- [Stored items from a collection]
* * * * *

-- ==== Sys2Proof/Tests/Slice0.lean ====
section
/-! SUPPORT. Tests of the model on words and values the spec gives (its examples in files 41 to 48, its vectors in file 95),
and a witness for every statement that has hypotheses. -/

open Sys2Proof Sys2Proof.Machine Sys2Proof.Claims

namespace Sys2Proof.Tests

/-! ## Helpers -/

/-- The build with all 37 instructions and the build without sub-word accesses, both with 256 words (spec 95, preamble). -/
def full : Config := { memWords := 256, subwordLs := true }
def plain : Config := { memWords := 256, subwordLs := false }

/-- A Ready state of build `c` at `pc` with word `w` there, some registers and some memory words set. -/
def boot (c : Config) (pc : Word) (w : Word) (regs : List (RegIdx × Word)) (cells : List (Nat × Word)) : State :=
  let s := regs.foldl (fun s p => s.writeReg p.1 p.2) { State.initial c [] with pc := pc }
  let m := cells.foldl (fun m p => Memory.writeWord m p.1 p.2) s.mem
  ({ s with mem := m } : State).placeWord w

/-- What `f` reads in the next state, none where a step answers no next state. -/
def got {α : Type} (f : State → α) (s : State) : Option α :=
  match step s with
  | .next t => some (f t)
  | .fault _ => none
  | .refused _ => none

/-- Class R: `x5 = a`, `x6 = b`, one step of `w`; `x7` after it. -/
def regStep (w a b : Word) : Option Word := got (·.readReg 7#5) (boot plain 0#32 w [(5#5, a), (6#5, b)] [])
/-- Class I: `x5 = a`, one step of `w`; `x6` after it. -/
def immStep (w a : Word) : Option Word := got (·.readReg 6#5) (boot plain 0#32 w [(5#5, a)] [])
/-- A branch with `x1 = a`, `x2 = b` at `pc = 0`: the PC after it and whether it was taken. -/
def branchStep (w a b : Word) : Option (Word × Bool) :=
  got (fun t => (t.pc, t.taken)) (boot plain 0#32 w [(1#5, a), (2#5, b)] [])
/-- A load into `x6` with `x5 = 2` and `M[10] = v`. -/
def loadStep (w v : Word) : Option Word := got (·.readReg 6#5) (boot full 0#32 w [(5#5, 2#32)] [(10, v)])
/-- A store of `x6 = v` with `x5 = 2` and `M[10] = old`: `M[10]` after it. -/
def storeStep (w v old : Word) : Option Word :=
  got (·.mem.readWord 10) (boot full 0#32 w [(5#5, 2#32), (6#5, v)] [(10, old)])
/-- The error record after one step of `w` at `pc`. -/
def errStep (c : Config) (pc w : Word) : Option (Option ErrRecord) := got (·.err) (boot c pc w [] [])

/-! ## WellFormed: an ill-formed term for each instruction it checks (spec 30 R60 step 3; 48 R150) -/

theorem test_wellFormed_lb : Instr.wellFormed plain (.lb 6#5 5#5 8#12) = false := by decide
theorem test_wellFormed_lh : Instr.wellFormed plain (.lh 6#5 5#5 8#12) = false := by decide
theorem test_wellFormed_lbu : Instr.wellFormed plain (.lbu 6#5 5#5 8#12) = false := by decide
theorem test_wellFormed_lhu : Instr.wellFormed plain (.lhu 6#5 5#5 8#12) = false := by decide
theorem test_wellFormed_sb : Instr.wellFormed plain (.sb 6#5 5#5 8#12) = false := by decide
theorem test_wellFormed_sh : Instr.wellFormed plain (.sh 6#5 5#5 8#12) = false := by decide
theorem test_wellFormed_lw : Instr.wellFormed plain (.lw 6#5 5#5 8#12) = true := by decide
theorem test_wellFormed_full : Instr.wellFormed full (.sh 6#5 5#5 8#12) = true := by decide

* * * * *

- [Work request] Copy each line from the data that features the string "readReg".

- [Answer to this task]
def regStep (w a b : Word) : Option Word := got (·.readReg 7#5) (boot plain 0#32 w [(5#5, a), (6#5, b)] [])
def immStep (w a : Word) : Option Word := got (·.readReg 6#5) (boot plain 0#32 w [(5#5, a)] [])
def loadStep (w v : Word) : Option Word := got (·.readReg 6#5) (boot full 0#32 w [(5#5, 2#32)] [(10, v)])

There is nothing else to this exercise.